* Team Number: 28
* Team Name: SwitchLink
* Team Members: Praveen Raj Uma Maheswari Shyam Sundar
* Github Repository URL: https://github.com/ese5160/a14g-final-submission-t28-switchlink.git
* Description of test hardware: A Smart Switch Control.
https://github.com/ese5160/a14g-final-submission-t28-switchlink/blob/main/SwitchLink%20(1).mp4
SwitchLink is a Smart Switch Control Unit that goes beyond conventional remote switch control. It features a Smart USB charging system utilizing an OP Amp comparator to detect the full-charge status of connected devices. This feature is especially useful for devices and appliances lacking built-in Charge Protection Circuitry. When a device reaches full charge, SwitchLink notifies the user with defined acoustic notifications generated by a Piezo-buzzer via PWM.
Key components and functionalities include:
Smart USB Charging System: Monitors and indicates full-charge status using an OP Amp comparator.
Acoustic Notifications: Utilizes a Piezo-buzzer controlled through PWM to notify users when charging is complete.
Relay Module: Enables control of electrical switches.
Proximity Sensors: Provides a non-contact user interface for switch control.
Remote Control: Allows switching control over the Internet using MQTT.
SwitchLink enhances the usability and safety of home appliances and devices, providing both manual and remote control options.
SwitchLink is a sophisticated Internet-connected smart switch control unit designed to enhance the management and safety of electrical devices.

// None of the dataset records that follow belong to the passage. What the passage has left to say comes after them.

-- ==== Sys2Proof/Machine/Operands.lean ====
section
/-! DEFINITION. Operand decoding and quantizers (spec/30_encoding.md R61 to R66), the combination of checks and the
brightness conversions (spec/40_buffer_ops.md R80, R82, R86), and command-word assembly (R68). -/

namespace Sys2Proof.Machine

/-- A failing check: its error kind and the operand it names (R61 to R64). -/
structure Failure where
  kind : ErrKind
  info : OperandName
  deriving DecidableEq, Repr

/-- The result of the checks of one or more operands: `ok(v)`, or the failures, at least one. -/
inductive Checked (α : Type) where
  | ok (v : α)
  | bad (first : Failure) (rest : List Failure)
  deriving DecidableEq, Repr

/-- R80: the failing checks. -/
def failuresOf {α : Type} : Checked α → List Failure
  | .ok _ => []
  | .bad f fs => f :: fs

/-- R80: every check is evaluated; the pair is `ok` when both are, and otherwise holds the failures of both. -/
def bothChecked {α β : Type} (a : Checked α) (b : Checked β) : Checked (α × β) :=
  match a, b with
  | .ok x, .ok y => .ok (x, y)
  | .ok _, .bad f fs => .bad f fs
  | .bad f fs, .ok _ => .bad f fs
  | .bad f fs, .bad g gs => .bad f (fs ++ g :: gs)

/-- R17: whether a finite number with this sign and count of units is `>= 0`; -0 is. -/
def atLeastZero (neg : Bool) (u : Nat) : Bool := !neg || u == 0

/-- R61: `chkIndex`. -/
def chkIndex (a : HostValue) : Checked (Fin Config.pixels) :=
  match a with
  | .absent => .bad ⟨.type, .index⟩ []
  | .bool _ => .bad ⟨.type, .index⟩ []
  | .other => .bad ⟨.type, .index⟩ []
  | .num x =>
    match fpValue x with
    | .finite neg u =>
      if h : (isIntegerUnits u && atLeastZero neg u) = true ∧ floorUnits u < Config.pixels then
        .ok ⟨floorUnits u, h.2⟩
      else .bad ⟨.range, .index⟩ []
    | .inf _ => .bad ⟨.range, .index⟩ []
    | .nan => .bad ⟨.range, .index⟩ []

/-- R66: `col8(x) = floor(x) & 0xFF` of a validated colour of `u` units. -/
def col8 (u : Nat) : Byte := BitVec.ofNat 8 (floorUnits u)

/-- R66: `br5(x) = floor(31 ⊗ x) & 0x1F` of a validated brightness of `u` units. -/
def br5 (u : Nat) : Level5 := BitVec.ofNat 5 (floorUnits (times31Units u))

/-- R62: `chkColour`. -/
def chkColour (a : HostValue) : Checked Byte :=
  match a with
  | .absent => .bad ⟨.type, .colour⟩ []
  | .bool _ => .bad ⟨.type, .colour⟩ []
  | .other => .bad ⟨.type, .colour⟩ []
  | .num x =>
    match fpValue x with
    | .finite neg u =>
      if atLeastZero neg u = true ∧ u ≤ 255 * oneUnits then .ok (col8 u) else .bad ⟨.range, .colour⟩ []
    | .inf _ => .bad ⟨.range, .colour⟩ []
    | .nan => .bad ⟨.range, .colour⟩ []

/-- The numeric case R63 and R64 share. -/
def chkBrNum (x : Binary64) : Checked Level5 :=
  match fpValue x with
  | .finite neg u =>
    if atLeastZero neg u = true ∧ u ≤ oneUnits then .ok (br5 u) else .bad ⟨.range, .brightness⟩ []
  | .inf _ => .bad ⟨.range, .brightness⟩ []
  | .nan => .bad ⟨.range, .brightness⟩ []

/-- R64: `chkBrReq`. -/
def chkBrReq (a : HostValue) : Checked Level5 :=
  match a with
  | .absent => .bad ⟨.type, .brightness⟩ []
  | .bool _ => .bad ⟨.type, .brightness⟩ []
  | .other => .bad ⟨.type, .brightness⟩ []
  | .num x => chkBrNum x

/-- R63: `chkBrOpt`; `none` is `keep`. -/
def chkBrOpt (a : HostValue) : Checked (Option Level5) :=
  match a with
  | .absent => .ok none
  | .bool _ => .bad ⟨.type, .brightness⟩ []
  | .other => .bad ⟨.type, .brightness⟩ []
  | .num x =>
    match chkBrNum x with
    | .ok n => .ok (some n)
    | .bad f fs => .bad f fs

/-- R65: `chkBoolOpt`; `none` is the refusal `REF_BOOL`. -/
def chkBoolOpt (a : HostValue) : Option Bool :=
  match a with
  | .absent => some true
  | .bool b => some b
  | .num _ => none
  | .other => none

/-- R82: `applyBr`. -/
def applyBr (old : Level5) (v : Option Level5) : Level5 :=
  match v with
  | none => old
  | some n => n

/-- R86: `round3(br/31)` as a pair `(m, d)` that stands for the decimal `m * 10^-d`: `d = 2 - e` with
`e = floor(log10(br/31))`, and `m` the quotient `br * 10^d / 31` rounded half up. -/
def round3 (br : Level5) : Nat × Nat :=
  let n := br.toNat
  let d := if n = 0 then 0 else if 31 ≤ n then 2 else if 31 ≤ 10 * n then 3 else 4
  ((2 * (n * 10 ^ d) + 31) / 62, d)

/-- R86: the binary64 number nearest to `round3(br/31)`, which is what the host receives. -/
def brightnessFraction (br : Level5) : Binary64 :=
  let q := round3 br
  packUnits (roundUnits (q.1 * oneUnits) (10 ^ q.2))

/-- R68: `word(q)`. -/
def ledWord (q : Pixel) : Word :=
  ((Config.header ||| q.br.setWidth 8).setWidth 32 <<< 24) ||| (q.b.setWidth 32 <<< 16) |||
    (q.g.setWidth 32 <<< 8) ||| q.r.setWidth 32

/-- R68: `byteOf(word, k) = word[31-8k : 24-8k]`, for `k` in 0..3. -/
def byteOf (w : Word) (k : Nat) : Byte := w.extractLsb' (24 - 8 * k) 8

end Sys2Proof.Machine
end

Here's a detailed explanation of its design, including the sensors, actuators, and other critical components:
Critical Components:
Microcontroller (MCU):
SAMW25 Xplained Pro: This microcontroller handles all processing tasks, including sensor data acquisition, control logic, and communication. It is integrated with FreeRTOS for real-time task management and efficient operation.
Sensors:
- VL6180X Proximity Sensors: Two proximity sensors are used for non-contact switch control. These sensors detect the presence of a hand or object near the switch, allowing for gesture-based control of the connected devices.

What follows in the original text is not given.